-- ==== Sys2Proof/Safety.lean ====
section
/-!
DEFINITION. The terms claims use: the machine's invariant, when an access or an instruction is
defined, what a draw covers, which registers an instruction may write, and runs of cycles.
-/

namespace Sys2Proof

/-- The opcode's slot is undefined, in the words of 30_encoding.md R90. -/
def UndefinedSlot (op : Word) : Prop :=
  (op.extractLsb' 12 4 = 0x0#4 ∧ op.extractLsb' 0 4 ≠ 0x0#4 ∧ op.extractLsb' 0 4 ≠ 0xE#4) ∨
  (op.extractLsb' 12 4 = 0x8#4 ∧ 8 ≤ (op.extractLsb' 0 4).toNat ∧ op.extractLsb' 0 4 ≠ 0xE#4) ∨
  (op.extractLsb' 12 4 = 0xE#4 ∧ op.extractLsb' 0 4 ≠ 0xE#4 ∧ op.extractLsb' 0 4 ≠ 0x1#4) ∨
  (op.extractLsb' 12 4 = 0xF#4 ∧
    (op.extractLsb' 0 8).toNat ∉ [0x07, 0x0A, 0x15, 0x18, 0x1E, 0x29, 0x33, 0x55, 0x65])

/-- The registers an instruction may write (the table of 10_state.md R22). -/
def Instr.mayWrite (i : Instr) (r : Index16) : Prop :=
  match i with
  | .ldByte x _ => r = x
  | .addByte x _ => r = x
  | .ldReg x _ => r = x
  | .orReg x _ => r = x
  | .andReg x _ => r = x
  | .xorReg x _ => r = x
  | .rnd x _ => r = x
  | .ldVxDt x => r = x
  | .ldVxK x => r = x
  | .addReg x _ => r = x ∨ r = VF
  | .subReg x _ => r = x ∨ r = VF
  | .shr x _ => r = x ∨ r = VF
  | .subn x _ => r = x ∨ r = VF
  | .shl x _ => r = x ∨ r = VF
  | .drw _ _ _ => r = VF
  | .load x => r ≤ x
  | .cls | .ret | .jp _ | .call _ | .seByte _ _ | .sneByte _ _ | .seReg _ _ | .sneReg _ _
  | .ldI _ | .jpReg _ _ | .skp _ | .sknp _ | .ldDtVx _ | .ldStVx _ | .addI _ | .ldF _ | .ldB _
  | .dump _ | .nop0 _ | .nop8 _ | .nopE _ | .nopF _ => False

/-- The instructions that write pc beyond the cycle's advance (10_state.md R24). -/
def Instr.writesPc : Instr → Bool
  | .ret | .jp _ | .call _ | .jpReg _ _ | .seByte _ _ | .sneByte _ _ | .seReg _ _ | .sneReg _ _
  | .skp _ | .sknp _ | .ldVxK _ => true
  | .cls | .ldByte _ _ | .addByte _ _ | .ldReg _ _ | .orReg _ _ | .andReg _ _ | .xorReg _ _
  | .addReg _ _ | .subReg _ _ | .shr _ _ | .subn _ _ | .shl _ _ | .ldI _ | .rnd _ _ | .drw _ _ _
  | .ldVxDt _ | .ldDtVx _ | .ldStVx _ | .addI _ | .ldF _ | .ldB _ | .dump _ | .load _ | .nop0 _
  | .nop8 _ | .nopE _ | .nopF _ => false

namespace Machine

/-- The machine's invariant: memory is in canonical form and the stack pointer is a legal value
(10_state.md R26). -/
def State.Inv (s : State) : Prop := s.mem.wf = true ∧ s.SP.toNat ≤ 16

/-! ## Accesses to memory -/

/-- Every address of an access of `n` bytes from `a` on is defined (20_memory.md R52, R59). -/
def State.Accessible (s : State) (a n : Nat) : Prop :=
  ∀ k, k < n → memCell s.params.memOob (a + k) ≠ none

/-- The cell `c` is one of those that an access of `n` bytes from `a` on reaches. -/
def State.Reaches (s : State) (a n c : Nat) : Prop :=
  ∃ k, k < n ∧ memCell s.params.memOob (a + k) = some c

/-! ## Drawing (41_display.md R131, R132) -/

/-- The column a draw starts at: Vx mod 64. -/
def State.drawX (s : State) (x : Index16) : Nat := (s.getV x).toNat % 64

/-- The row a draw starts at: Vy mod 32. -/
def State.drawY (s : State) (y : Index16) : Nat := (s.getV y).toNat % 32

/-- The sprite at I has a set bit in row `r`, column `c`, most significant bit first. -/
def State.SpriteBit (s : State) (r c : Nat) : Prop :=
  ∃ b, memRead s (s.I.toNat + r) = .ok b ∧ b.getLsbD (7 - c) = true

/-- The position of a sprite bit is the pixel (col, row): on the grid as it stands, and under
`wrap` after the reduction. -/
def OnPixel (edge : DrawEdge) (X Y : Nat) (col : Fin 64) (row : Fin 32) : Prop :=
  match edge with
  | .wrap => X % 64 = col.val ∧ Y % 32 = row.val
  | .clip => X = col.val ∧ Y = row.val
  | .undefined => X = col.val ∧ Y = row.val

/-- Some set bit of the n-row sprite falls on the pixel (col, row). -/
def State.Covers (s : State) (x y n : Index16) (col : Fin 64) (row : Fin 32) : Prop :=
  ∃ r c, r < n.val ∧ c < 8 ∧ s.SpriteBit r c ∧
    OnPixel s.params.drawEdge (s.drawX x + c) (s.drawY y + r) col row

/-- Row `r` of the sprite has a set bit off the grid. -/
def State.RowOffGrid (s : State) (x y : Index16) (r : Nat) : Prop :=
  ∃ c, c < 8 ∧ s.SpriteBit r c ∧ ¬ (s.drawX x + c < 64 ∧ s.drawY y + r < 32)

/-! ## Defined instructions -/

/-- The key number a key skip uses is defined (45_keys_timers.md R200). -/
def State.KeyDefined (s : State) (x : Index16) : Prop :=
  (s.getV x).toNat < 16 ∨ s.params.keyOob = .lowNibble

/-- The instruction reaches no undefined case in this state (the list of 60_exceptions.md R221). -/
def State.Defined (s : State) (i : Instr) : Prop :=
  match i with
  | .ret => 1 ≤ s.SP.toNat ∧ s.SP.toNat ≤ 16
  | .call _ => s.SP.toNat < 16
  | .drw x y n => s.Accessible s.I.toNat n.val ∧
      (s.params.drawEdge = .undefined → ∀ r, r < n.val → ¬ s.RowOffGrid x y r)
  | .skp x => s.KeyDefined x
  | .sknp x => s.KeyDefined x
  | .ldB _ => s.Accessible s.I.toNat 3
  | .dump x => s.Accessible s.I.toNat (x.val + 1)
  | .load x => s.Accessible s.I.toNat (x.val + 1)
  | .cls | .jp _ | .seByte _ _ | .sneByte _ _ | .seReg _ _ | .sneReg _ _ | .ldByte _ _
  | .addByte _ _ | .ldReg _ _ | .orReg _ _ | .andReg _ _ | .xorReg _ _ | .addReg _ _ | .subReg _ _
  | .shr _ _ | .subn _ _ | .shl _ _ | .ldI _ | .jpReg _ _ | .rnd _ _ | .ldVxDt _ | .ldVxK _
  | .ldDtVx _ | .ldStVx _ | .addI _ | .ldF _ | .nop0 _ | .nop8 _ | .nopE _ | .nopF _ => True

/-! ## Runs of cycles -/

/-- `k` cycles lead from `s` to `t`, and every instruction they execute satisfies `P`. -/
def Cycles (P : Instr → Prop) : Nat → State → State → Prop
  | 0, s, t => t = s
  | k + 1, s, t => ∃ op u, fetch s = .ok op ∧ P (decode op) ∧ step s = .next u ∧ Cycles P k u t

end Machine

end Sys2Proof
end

- - -

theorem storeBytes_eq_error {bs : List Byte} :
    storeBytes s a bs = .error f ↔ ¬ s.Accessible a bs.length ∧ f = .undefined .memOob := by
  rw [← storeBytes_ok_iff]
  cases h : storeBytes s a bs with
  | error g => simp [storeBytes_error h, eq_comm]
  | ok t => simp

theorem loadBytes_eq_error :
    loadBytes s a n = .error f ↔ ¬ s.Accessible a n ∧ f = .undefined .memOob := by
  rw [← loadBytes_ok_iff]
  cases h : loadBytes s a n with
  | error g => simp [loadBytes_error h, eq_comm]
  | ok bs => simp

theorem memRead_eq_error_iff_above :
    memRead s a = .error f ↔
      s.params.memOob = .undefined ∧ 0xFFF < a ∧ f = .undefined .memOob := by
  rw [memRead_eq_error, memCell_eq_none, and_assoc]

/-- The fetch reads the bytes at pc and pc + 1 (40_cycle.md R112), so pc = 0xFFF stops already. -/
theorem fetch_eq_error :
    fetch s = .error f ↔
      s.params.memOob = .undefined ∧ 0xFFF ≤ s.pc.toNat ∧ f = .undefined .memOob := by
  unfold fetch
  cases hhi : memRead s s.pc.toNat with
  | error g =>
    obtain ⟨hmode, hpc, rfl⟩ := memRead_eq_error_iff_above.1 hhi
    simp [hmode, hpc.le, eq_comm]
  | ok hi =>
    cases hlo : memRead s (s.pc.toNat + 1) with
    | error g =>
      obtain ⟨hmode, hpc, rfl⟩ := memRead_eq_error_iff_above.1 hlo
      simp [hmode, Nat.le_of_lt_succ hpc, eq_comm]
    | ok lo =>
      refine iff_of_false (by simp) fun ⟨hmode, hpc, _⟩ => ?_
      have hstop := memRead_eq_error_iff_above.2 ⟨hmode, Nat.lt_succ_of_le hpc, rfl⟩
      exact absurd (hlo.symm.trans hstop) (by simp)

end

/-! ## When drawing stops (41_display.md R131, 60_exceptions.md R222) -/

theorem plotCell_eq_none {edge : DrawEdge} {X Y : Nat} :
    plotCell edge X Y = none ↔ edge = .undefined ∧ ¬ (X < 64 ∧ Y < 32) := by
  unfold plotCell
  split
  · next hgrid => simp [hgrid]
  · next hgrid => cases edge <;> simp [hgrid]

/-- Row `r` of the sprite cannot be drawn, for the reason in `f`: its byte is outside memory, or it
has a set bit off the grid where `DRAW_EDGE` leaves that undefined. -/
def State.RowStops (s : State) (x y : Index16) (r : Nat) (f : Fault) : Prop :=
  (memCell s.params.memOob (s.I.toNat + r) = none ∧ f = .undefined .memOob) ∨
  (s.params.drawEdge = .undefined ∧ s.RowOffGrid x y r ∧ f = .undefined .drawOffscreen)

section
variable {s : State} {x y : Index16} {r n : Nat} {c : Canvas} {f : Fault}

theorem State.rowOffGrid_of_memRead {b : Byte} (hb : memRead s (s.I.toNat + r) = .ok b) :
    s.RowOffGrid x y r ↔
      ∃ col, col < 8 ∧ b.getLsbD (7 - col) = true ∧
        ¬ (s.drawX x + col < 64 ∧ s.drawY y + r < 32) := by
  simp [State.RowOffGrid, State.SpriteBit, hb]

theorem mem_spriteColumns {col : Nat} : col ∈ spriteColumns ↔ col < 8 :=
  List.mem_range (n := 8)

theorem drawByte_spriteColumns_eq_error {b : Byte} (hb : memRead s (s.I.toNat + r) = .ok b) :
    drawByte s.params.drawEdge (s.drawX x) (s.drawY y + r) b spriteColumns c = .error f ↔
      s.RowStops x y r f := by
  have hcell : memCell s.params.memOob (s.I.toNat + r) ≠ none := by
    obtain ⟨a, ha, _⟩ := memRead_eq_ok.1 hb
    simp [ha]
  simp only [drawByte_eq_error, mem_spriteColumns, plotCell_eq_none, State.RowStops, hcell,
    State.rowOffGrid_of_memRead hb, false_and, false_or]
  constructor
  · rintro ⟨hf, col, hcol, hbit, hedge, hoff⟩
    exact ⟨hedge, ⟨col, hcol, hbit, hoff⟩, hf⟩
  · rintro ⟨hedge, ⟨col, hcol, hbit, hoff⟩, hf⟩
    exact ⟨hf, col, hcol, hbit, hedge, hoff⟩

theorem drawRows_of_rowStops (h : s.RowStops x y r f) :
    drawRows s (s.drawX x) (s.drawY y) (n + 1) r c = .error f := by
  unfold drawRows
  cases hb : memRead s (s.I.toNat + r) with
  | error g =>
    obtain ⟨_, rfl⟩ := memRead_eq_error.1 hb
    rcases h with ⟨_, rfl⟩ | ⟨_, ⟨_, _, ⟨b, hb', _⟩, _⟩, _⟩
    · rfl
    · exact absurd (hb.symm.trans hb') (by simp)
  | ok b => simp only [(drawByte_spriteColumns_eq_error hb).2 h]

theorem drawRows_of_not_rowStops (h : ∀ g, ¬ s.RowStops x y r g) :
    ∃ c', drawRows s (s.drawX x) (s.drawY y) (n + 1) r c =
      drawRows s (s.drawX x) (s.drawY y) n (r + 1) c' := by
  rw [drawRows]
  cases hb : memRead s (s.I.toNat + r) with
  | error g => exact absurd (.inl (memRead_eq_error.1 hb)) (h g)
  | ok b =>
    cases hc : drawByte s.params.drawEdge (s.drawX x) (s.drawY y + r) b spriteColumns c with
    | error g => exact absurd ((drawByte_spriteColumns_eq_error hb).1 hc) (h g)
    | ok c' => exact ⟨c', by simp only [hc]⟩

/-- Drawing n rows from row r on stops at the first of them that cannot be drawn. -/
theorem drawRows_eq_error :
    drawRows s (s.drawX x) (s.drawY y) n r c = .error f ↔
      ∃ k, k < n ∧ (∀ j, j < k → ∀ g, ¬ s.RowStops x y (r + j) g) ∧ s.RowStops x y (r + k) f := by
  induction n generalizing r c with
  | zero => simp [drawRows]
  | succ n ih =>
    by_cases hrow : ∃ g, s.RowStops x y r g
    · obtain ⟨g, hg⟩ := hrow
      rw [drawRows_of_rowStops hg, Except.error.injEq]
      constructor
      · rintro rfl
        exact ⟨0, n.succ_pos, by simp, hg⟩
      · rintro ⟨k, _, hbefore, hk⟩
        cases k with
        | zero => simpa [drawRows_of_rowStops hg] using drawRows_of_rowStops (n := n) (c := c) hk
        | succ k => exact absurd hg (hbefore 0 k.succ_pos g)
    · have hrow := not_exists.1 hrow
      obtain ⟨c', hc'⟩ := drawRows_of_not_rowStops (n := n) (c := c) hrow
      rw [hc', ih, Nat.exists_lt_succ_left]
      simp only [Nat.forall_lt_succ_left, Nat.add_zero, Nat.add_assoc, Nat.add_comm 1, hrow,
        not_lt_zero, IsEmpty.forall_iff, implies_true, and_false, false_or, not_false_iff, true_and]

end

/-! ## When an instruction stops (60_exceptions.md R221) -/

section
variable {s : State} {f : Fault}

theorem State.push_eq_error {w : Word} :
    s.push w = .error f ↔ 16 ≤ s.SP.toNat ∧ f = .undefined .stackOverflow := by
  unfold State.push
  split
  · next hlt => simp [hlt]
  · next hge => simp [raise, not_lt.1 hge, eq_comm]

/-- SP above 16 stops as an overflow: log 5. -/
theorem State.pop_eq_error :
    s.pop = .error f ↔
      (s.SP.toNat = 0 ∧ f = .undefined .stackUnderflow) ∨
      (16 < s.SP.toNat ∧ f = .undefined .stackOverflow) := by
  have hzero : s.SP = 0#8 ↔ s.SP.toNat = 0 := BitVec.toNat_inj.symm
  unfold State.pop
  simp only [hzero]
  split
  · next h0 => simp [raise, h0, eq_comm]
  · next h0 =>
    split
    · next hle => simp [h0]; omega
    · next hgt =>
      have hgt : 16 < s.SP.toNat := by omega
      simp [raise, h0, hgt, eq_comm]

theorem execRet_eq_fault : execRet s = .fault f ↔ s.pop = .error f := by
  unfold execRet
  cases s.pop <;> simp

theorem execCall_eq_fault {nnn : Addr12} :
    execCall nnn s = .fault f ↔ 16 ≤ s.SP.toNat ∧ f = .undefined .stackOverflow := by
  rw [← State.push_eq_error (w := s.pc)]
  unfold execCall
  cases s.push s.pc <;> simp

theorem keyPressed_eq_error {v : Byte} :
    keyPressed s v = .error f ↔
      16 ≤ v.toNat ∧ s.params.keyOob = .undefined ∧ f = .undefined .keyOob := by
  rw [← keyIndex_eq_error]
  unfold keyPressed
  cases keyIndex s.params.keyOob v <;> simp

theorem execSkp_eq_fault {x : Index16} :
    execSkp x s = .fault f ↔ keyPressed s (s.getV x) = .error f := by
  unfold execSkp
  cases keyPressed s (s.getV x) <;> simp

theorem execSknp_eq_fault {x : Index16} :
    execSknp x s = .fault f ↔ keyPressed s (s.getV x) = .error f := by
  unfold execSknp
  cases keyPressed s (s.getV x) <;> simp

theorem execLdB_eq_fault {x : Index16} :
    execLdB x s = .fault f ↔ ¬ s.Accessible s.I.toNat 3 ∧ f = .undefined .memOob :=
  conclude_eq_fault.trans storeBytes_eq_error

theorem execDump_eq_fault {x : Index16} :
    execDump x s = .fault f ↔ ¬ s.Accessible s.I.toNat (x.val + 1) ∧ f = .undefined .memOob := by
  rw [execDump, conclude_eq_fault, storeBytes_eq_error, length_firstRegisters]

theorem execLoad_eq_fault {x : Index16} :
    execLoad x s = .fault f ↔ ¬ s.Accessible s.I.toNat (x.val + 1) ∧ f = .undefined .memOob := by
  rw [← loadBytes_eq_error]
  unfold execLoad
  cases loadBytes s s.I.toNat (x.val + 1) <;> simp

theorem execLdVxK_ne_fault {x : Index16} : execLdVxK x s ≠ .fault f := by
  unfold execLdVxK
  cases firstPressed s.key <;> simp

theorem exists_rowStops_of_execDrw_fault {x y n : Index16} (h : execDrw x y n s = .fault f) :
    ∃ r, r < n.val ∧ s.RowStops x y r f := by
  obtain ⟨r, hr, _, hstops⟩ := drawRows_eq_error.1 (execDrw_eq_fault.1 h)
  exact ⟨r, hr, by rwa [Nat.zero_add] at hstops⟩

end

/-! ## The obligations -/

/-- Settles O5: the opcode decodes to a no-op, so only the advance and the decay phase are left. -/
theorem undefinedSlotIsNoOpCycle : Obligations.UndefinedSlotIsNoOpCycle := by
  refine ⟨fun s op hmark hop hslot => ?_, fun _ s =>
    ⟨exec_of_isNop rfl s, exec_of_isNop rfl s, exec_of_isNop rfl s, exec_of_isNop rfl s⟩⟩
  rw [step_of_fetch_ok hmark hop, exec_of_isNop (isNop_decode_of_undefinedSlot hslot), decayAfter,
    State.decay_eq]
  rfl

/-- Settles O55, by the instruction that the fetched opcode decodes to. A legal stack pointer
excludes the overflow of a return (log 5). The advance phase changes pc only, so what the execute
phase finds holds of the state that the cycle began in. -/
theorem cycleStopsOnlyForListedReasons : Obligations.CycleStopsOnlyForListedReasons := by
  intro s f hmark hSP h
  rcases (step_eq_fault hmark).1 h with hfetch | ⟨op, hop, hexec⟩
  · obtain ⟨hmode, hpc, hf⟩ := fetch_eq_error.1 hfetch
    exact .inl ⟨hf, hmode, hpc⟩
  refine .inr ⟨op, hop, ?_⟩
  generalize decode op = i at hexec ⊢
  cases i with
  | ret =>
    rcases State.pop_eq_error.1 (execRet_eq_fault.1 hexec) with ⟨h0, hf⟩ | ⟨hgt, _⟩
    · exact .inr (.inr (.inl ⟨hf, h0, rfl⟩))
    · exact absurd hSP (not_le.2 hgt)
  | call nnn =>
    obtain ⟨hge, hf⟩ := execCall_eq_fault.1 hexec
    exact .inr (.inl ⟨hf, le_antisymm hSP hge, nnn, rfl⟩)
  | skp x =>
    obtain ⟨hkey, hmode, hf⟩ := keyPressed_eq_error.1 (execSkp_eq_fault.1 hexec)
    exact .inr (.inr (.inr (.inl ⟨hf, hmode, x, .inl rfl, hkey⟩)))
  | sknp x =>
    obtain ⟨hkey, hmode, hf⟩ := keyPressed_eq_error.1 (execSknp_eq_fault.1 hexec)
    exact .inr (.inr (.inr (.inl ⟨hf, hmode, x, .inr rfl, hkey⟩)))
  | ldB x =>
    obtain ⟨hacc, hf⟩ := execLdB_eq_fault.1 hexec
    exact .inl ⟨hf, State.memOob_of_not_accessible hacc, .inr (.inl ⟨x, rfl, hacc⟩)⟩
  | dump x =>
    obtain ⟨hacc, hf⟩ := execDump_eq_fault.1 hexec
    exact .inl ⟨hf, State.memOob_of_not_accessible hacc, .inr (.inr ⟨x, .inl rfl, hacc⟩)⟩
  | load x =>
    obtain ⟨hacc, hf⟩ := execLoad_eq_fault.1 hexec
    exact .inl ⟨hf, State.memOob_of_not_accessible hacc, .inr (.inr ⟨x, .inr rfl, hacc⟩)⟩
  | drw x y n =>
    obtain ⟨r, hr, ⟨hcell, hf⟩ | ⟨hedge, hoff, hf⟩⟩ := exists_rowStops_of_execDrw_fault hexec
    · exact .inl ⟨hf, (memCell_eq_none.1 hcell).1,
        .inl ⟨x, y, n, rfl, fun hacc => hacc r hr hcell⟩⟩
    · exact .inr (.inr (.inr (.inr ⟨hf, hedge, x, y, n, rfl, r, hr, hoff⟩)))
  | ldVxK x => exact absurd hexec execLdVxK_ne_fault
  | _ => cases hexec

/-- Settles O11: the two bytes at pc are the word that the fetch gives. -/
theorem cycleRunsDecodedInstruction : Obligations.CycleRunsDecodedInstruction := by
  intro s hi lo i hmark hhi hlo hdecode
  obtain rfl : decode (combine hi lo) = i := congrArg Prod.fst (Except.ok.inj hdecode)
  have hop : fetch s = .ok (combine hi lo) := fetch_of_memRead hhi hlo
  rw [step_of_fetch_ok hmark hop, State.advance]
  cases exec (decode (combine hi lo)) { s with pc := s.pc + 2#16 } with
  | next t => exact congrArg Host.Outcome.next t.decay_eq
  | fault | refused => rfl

- - -

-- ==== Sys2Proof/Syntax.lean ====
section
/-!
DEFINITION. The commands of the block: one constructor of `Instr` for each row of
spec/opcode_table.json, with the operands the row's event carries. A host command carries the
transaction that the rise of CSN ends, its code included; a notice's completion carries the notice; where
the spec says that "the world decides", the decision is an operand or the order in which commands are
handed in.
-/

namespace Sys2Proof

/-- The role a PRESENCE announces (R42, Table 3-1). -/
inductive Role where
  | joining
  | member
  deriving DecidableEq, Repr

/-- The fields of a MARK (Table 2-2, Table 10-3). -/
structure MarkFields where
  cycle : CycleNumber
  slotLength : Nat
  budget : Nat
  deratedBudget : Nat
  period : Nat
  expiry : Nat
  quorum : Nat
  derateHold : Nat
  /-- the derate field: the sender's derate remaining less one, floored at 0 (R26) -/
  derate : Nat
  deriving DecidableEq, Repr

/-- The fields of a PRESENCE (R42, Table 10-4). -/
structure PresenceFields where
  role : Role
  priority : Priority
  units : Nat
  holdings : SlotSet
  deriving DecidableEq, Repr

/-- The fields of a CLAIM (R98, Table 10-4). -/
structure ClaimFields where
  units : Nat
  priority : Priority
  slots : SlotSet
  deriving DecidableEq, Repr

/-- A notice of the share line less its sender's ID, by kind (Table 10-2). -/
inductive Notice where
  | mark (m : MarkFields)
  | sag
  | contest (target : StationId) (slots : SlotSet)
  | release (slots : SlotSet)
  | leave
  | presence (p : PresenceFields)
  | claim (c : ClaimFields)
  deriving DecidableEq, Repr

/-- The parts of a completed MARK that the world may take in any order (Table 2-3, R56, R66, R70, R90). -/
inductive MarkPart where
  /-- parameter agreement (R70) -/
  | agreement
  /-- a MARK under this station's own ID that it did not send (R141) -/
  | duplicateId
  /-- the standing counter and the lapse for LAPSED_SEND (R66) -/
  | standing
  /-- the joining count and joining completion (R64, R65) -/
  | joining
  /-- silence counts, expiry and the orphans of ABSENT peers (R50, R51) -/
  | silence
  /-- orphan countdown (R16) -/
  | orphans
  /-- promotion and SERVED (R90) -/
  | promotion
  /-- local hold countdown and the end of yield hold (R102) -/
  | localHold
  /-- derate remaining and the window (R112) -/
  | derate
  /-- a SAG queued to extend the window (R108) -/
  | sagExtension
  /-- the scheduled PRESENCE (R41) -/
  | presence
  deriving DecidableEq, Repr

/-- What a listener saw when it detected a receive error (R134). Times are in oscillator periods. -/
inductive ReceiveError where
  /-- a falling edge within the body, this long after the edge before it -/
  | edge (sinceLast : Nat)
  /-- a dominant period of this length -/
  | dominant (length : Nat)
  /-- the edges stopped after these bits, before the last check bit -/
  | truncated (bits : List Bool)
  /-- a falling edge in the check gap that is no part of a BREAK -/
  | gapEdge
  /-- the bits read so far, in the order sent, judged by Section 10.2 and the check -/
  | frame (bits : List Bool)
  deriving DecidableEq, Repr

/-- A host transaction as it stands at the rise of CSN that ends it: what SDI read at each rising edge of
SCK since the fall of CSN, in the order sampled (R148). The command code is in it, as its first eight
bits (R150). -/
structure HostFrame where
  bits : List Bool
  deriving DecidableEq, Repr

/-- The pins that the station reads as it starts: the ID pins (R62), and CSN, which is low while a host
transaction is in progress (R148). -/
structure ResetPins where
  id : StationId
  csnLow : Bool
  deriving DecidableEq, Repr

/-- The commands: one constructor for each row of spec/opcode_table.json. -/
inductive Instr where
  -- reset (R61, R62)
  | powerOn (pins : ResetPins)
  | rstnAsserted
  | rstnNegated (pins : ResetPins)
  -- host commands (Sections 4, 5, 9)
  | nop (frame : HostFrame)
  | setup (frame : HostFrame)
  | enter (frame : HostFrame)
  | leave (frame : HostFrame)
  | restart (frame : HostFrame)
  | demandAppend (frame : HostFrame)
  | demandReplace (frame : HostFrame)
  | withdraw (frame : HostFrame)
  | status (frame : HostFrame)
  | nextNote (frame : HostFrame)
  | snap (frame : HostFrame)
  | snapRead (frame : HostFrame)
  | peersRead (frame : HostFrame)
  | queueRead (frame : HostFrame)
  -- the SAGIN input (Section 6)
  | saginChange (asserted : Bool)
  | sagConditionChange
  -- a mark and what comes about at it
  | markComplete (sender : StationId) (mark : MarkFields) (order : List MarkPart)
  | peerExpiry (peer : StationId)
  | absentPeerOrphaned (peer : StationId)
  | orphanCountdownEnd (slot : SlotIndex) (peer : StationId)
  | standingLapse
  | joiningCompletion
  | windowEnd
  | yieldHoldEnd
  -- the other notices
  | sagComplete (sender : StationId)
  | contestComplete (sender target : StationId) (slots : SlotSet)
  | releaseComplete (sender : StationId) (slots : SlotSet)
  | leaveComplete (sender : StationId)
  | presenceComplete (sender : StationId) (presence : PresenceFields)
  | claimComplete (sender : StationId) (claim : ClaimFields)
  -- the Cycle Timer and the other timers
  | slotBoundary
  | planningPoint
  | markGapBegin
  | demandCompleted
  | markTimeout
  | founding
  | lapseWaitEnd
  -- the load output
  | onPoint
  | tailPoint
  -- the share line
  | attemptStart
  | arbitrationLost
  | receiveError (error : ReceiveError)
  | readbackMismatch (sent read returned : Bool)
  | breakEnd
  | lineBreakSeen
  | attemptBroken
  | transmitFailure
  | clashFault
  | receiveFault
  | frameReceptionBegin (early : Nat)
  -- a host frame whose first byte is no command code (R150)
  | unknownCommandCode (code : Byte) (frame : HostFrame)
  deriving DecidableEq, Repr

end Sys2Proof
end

- - -

Work request: Here the job is to set down exactly the lines of the material above that fall between the one with "-- ==== Sys2Proof/Safety.lean" and the one with "(op.extractLsb' 12 4 = 0x0#4", inclusive, and nothing beyond them.

Answer section:
-- ==== Sys2Proof/Safety.lean ====
section
/-!
DEFINITION. The terms claims use: the machine's invariant, when an access or an instruction is
defined, what a draw covers, which registers an instruction may write, and runs of cycles.
-/

namespace Sys2Proof

/-- The opcode's slot is undefined, in the words of 30_encoding.md R90. -/
def UndefinedSlot (op : Word) : Prop :=
  (op.extractLsb' 12 4 = 0x0#4 ∧ op.extractLsb' 0 4 ≠ 0x0#4 ∧ op.extractLsb' 0 4 ≠ 0xE#4) ∨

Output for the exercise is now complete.